WHAT THIS TASK INVOLVES: Copy out the whole listing below exactly.

MATERIAL SUPPLIED:

-- ==== Sys2Proof/Laws/KeepFabric.lean ====
section
/-! SUPPORT. What each operation and each command of Machine/Fabric.lean leaves as it was: one frame lemma for each. -/

namespace Sys2Proof.Machine

theorem State.fabAdd_kept (s : State) (rch : Nat) (off : Nat) (n : Nat) : Kept 4 s (State.fabAdd s rch off n) := by
  unfold State.fabAdd
  refine Kept.ite ?_ ?_
  · exact Kept.step (State.add64_kept ..) rfl Kept.here
  · exact Kept.here

theorem State.countFlits_kept (s : State) (p : Packet) (path : List (Nat × Nat)) : Kept 4 s (State.countFlits s p path) := by
  unfold State.countFlits
  refine Kept.foldl _ (fun x h_x a => ?_) ?_
  · exact Kept.step (State.fabAdd_kept ..) rfl h_x
  · exact Kept.here

theorem State.fabInc_kept (s : State) (rch : Nat) (off : Nat) : Kept 4 s (State.fabInc s rch off) := by
  unfold State.fabInc
  refine Kept.ite ?_ ?_
  · exact Kept.step (State.incSat_kept ..) rfl Kept.here
  · exact Kept.here

theorem State.dropAtLink_kept (s : State) (p : Packet) (gone : Nat × Nat → Bool) : Kept 4 s (State.dropAtLink s p gone) := by
  unfold State.dropAtLink
  extract_lets -merge -underBinder +onlyGivenNames before at'
  try clear_value before at'
  exact Kept.step (State.fabInc_kept ..) rfl (Kept.step (State.countFlits_kept ..) rfl Kept.here)

theorem State.inject?_kept (s : State) (p : Packet) : KeptO 50348036 s (State.inject? s p) := by
  unfold State.inject?
  split
  · exact KeptO.none
  · extract_lets -merge -underBinder +onlyGivenNames p1
    try clear_value p1
    extract_lets -merge -underBinder +onlyGivenNames s1
    have h_s1 : Kept 50348036 s s1 := by
      unfold s1
      refine Kept.ite ?_ ?_
      · exact Kept.step (State.dropAtLink_kept ..) rfl Kept.here
      · exact Kept.upd_net (s := s) rfl Kept.here
    try clear_value s1
    refine KeptO.some ?_
    refine Kept.ite ?_ ?_
    · exact Kept.step (State.feedStream_kept ..) rfl h_s1
    · exact h_s1

theorem State.unreachable_kept (s : State) (p : Packet) : Kept 3735556 s (State.unreachable s p) := by
  unfold State.unreachable
  extract_lets -merge -underBinder +onlyGivenNames s1
  have h_s1 : Kept 3735556 s s1 := by
    unfold s1
    exact Kept.step (State.fabInc_kept ..) rfl Kept.here
  try clear_value s1
  extract_lets -merge -underBinder +onlyGivenNames first
  try clear_value first
  exact Kept.step (State.cairnLog_kept ..) rfl h_s1

theorem State.inject_kept (s : State) (p : Packet) : Kept 54083588 s (State.inject s p) := by
  unfold State.inject
  split
  · exact Kept.step (State.unreachable_kept ..) rfl Kept.here
  · rename_i s' hq1
    have h_s' := (show KeptO 54083588 s _ by
      exact KeptO.step (State.inject?_kept ..) rfl Kept.here
      ).on _ hq1
    clear hq1
    exact h_s'

theorem State.fresh_kept (s : State) : Kept 32768 s (State.fresh s).2 := by
  unfold State.fresh
  refine Kept.pair2 ?_
  exact Kept.upd_nextXid (s := s) rfl Kept.here

theorem State.takePacket_kept (s : State) (i : Nat) (p : Packet) : Kept 50348036 s (State.takePacket s i p) := by
  unfold State.takePacket
  extract_lets -merge -underBinder +onlyGivenNames s1
  have h_s1 : Kept 50348036 s s1 := by
    unfold s1
    exact Kept.step (State.countFlits_kept ..) rfl (Kept.upd_net (s := s) rfl Kept.here)
  try clear_value s1
  refine Kept.ite ?_ ?_
  · exact Kept.step (State.feedStream_kept ..) rfl h_s1
  · exact h_s1

theorem State.rejectPacket_kept (s : State) (p : Packet) (cls : Nat) (inst : Nat) (code : Option Nat) : Kept 54083588 s (State.rejectPacket s p cls inst code) := by
  unfold State.rejectPacket
  extract_lets -merge -underBinder +onlyGivenNames s1
  have h_s1 : Kept 54083588 s s1 := by
    unfold s1
    refine Kept.ite ?_ ?_
    · exact Kept.here
    · exact Kept.step (State.cairnLog_kept ..) rfl Kept.here
  try clear_value s1
  split
  · exact h_s1
  · split
    · exact h_s1
    · exact Kept.step (State.inject_kept ..) rfl h_s1

theorem State.takes_kept {m : Nat} {s0 : State} {s : State} {i : Nat} {p : Packet} {f : State → State} (hm : 54083588 ||| m = m) (h : Kept m s0 s) (hf : ∀ x, Kept m s0 x → Kept m s0 (f x)) :
    Kept m s0 (State.takes s i p f) := by
  unfold State.takes
  extract_lets -merge -underBinder +onlyGivenNames s1
  have h_s1 : Kept m s0 s1 := by
    unfold s1
    exact Kept.step (State.takePacket_kept ..) (sub_chain rfl hm) h
  try clear_value s1
  refine Kept.ite ?_ ?_
  · exact Kept.step (State.fabInc_kept ..) (sub_chain rfl hm) h_s1
  · split
    · exact Kept.step (State.rejectPacket_kept ..) (sub_chain rfl hm) h_s1
    · exact hf _ h_s1

theorem State.packetRow_kept {m : Nat} {s0 : State} {s : State} {i : Nat} {kind : Nat} {pool : Bool} {f : Packet → State → State} (hm : 54083588 ||| m = m) (h : Kept m s0 s) (hf : ∀ z0 x, Kept m s0 x → Kept m s0 (f z0 x)) :
    KeptR m s0 (State.packetRow s i kind pool f) := by
  unfold State.packetRow
  refine whenSome_kept (sub_chain rfl hm) h (fun a a1 h_a1 => ?_)
  · refine State.takes_kept (sub_chain rfl hm) h_a1 (fun a2 h_a2 => ?_)
    · exact hf _ _ h_a2

theorem State.linkLoss_kept (s : State) (mesh : Bool → Bool) (gone : Nat × Nat → Bool) : Kept 4210692 s (State.linkLoss s mesh gone) := by
  unfold State.linkLoss
  split
  · rename_i keep s1 hq
    have h_s1 := Kept.eq2 hq (m := 4210692) (s0 := s) (by
      refine Kept.foldl2 _ (fun x h_x a => ?_) ?_
      · refine Kept.ite2 ?_ ?_
        · split
          · rename_i v s2 hq1
            have h_s2 := Kept.eq2 hq1 (m := 4210692) (s0 := s) (by
              exact Kept.step (State.draw64_kept ..) rfl h_x
              )
            clear hq1
            refine Kept.ite2 ?_ ?_
            · refine Kept.pair2 ?_
              exact Kept.step (State.dropAtLink_kept ..) rfl h_s2
            · refine Kept.pair2 ?_
              exact h_s2
        · refine Kept.pair2 ?_
          exact h_x
      · refine Kept.pair2 ?_
        exact Kept.here
      )
    clear hq
    exact Kept.upd_net (s := s1) rfl h_s1

end Sys2Proof.Machine
end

FINAL ANSWER:
-- ==== Sys2Proof/Laws/KeepFabric.lean ====
section
/-! SUPPORT. What each operation and each command of Machine/Fabric.lean leaves as it was: one frame lemma for each. -/

namespace Sys2Proof.Machine

theorem State.fabAdd_kept (s : State) (rch : Nat) (off : Nat) (n : Nat) : Kept 4 s (State.fabAdd s rch off n) := by
  unfold State.fabAdd
  refine Kept.ite ?_ ?_
  · exact Kept.step (State.add64_kept ..) rfl Kept.here
  · exact Kept.here

theorem State.countFlits_kept (s : State) (p : Packet) (path : List (Nat × Nat)) : Kept 4 s (State.countFlits s p path) := by
  unfold State.countFlits
  refine Kept.foldl _ (fun x h_x a => ?_) ?_
  · exact Kept.step (State.fabAdd_kept ..) rfl h_x
  · exact Kept.here

theorem State.fabInc_kept (s : State) (rch : Nat) (off : Nat) : Kept 4 s (State.fabInc s rch off) := by
  unfold State.fabInc
  refine Kept.ite ?_ ?_
  · exact Kept.step (State.incSat_kept ..) rfl Kept.here
  · exact Kept.here

theorem State.dropAtLink_kept (s : State) (p : Packet) (gone : Nat × Nat → Bool) : Kept 4 s (State.dropAtLink s p gone) := by
  unfold State.dropAtLink
  extract_lets -merge -underBinder +onlyGivenNames before at'
  try clear_value before at'
  exact Kept.step (State.fabInc_kept ..) rfl (Kept.step (State.countFlits_kept ..) rfl Kept.here)

theorem State.inject?_kept (s : State) (p : Packet) : KeptO 50348036 s (State.inject? s p) := by
  unfold State.inject?
  split
  · exact KeptO.none
  · extract_lets -merge -underBinder +onlyGivenNames p1
    try clear_value p1
    extract_lets -merge -underBinder +onlyGivenNames s1
    have h_s1 : Kept 50348036 s s1 := by
      unfold s1
      refine Kept.ite ?_ ?_
      · exact Kept.step (State.dropAtLink_kept ..) rfl Kept.here
      · exact Kept.upd_net (s := s) rfl Kept.here
    try clear_value s1
    refine KeptO.some ?_
    refine Kept.ite ?_ ?_
    · exact Kept.step (State.feedStream_kept ..) rfl h_s1
    · exact h_s1

theorem State.unreachable_kept (s : State) (p : Packet) : Kept 3735556 s (State.unreachable s p) := by
  unfold State.unreachable
  extract_lets -merge -underBinder +onlyGivenNames s1
  have h_s1 : Kept 3735556 s s1 := by
    unfold s1
    exact Kept.step (State.fabInc_kept ..) rfl Kept.here
  try clear_value s1
  extract_lets -merge -underBinder +onlyGivenNames first
  try clear_value first
  exact Kept.step (State.cairnLog_kept ..) rfl h_s1

theorem State.inject_kept (s : State) (p : Packet) : Kept 54083588 s (State.inject s p) := by
  unfold State.inject
  split
  · exact Kept.step (State.unreachable_kept ..) rfl Kept.here
  · rename_i s' hq1
    have h_s' := (show KeptO 54083588 s _ by
      exact KeptO.step (State.inject?_kept ..) rfl Kept.here
      ).on _ hq1
    clear hq1
    exact h_s'

theorem State.fresh_kept (s : State) : Kept 32768 s (State.fresh s).2 := by
  unfold State.fresh
  refine Kept.pair2 ?_
  exact Kept.upd_nextXid (s := s) rfl Kept.here

theorem State.takePacket_kept (s : State) (i : Nat) (p : Packet) : Kept 50348036 s (State.takePacket s i p) := by
  unfold State.takePacket
  extract_lets -merge -underBinder +onlyGivenNames s1
  have h_s1 : Kept 50348036 s s1 := by
    unfold s1
    exact Kept.step (State.countFlits_kept ..) rfl (Kept.upd_net (s := s) rfl Kept.here)
  try clear_value s1
  refine Kept.ite ?_ ?_
  · exact Kept.step (State.feedStream_kept ..) rfl h_s1
  · exact h_s1

theorem State.rejectPacket_kept (s : State) (p : Packet) (cls : Nat) (inst : Nat) (code : Option Nat) : Kept 54083588 s (State.rejectPacket s p cls inst code) := by
  unfold State.rejectPacket
  extract_lets -merge -underBinder +onlyGivenNames s1
  have h_s1 : Kept 54083588 s s1 := by
    unfold s1
    refine Kept.ite ?_ ?_
    · exact Kept.here
    · exact Kept.step (State.cairnLog_kept ..) rfl Kept.here
  try clear_value s1
  split
  · exact h_s1
  · split
    · exact h_s1
    · exact Kept.step (State.inject_kept ..) rfl h_s1

theorem State.takes_kept {m : Nat} {s0 : State} {s : State} {i : Nat} {p : Packet} {f : State → State} (hm : 54083588 ||| m = m) (h : Kept m s0 s) (hf : ∀ x, Kept m s0 x → Kept m s0 (f x)) :
    Kept m s0 (State.takes s i p f) := by
  unfold State.takes
  extract_lets -merge -underBinder +onlyGivenNames s1
  have h_s1 : Kept m s0 s1 := by
    unfold s1
    exact Kept.step (State.takePacket_kept ..) (sub_chain rfl hm) h
  try clear_value s1
  refine Kept.ite ?_ ?_
  · exact Kept.step (State.fabInc_kept ..) (sub_chain rfl hm) h_s1
  · split
    · exact Kept.step (State.rejectPacket_kept ..) (sub_chain rfl hm) h_s1
    · exact hf _ h_s1

theorem State.packetRow_kept {m : Nat} {s0 : State} {s : State} {i : Nat} {kind : Nat} {pool : Bool} {f : Packet → State → State} (hm : 54083588 ||| m = m) (h : Kept m s0 s) (hf : ∀ z0 x, Kept m s0 x → Kept m s0 (f z0 x)) :
    KeptR m s0 (State.packetRow s i kind pool f) := by
  unfold State.packetRow
  refine whenSome_kept (sub_chain rfl hm) h (fun a a1 h_a1 => ?_)
  · refine State.takes_kept (sub_chain rfl hm) h_a1 (fun a2 h_a2 => ?_)
    · exact hf _ _ h_a2

theorem State.linkLoss_kept (s : State) (mesh : Bool → Bool) (gone : Nat × Nat → Bool) : Kept 4210692 s (State.linkLoss s mesh gone) := by
  unfold State.linkLoss
  split
  · rename_i keep s1 hq
    have h_s1 := Kept.eq2 hq (m := 4210692) (s0 := s) (by
      refine Kept.foldl2 _ (fun x h_x a => ?_) ?_
      · refine Kept.ite2 ?_ ?_
        · split
          · rename_i v s2 hq1
            have h_s2 := Kept.eq2 hq1 (m := 4210692) (s0 := s) (by
              exact Kept.step (State.draw64_kept ..) rfl h_x
              )
            clear hq1
            refine Kept.ite2 ?_ ?_
            · refine Kept.pair2 ?_
              exact Kept.step (State.dropAtLink_kept ..) rfl h_s2
            · refine Kept.pair2 ?_
              exact h_s2
        · refine Kept.pair2 ?_
          exact h_x
      · refine Kept.pair2 ?_
        exact Kept.here
      )
    clear hq
    exact Kept.upd_net (s := s1) rfl h_s1

end Sys2Proof.Machine
end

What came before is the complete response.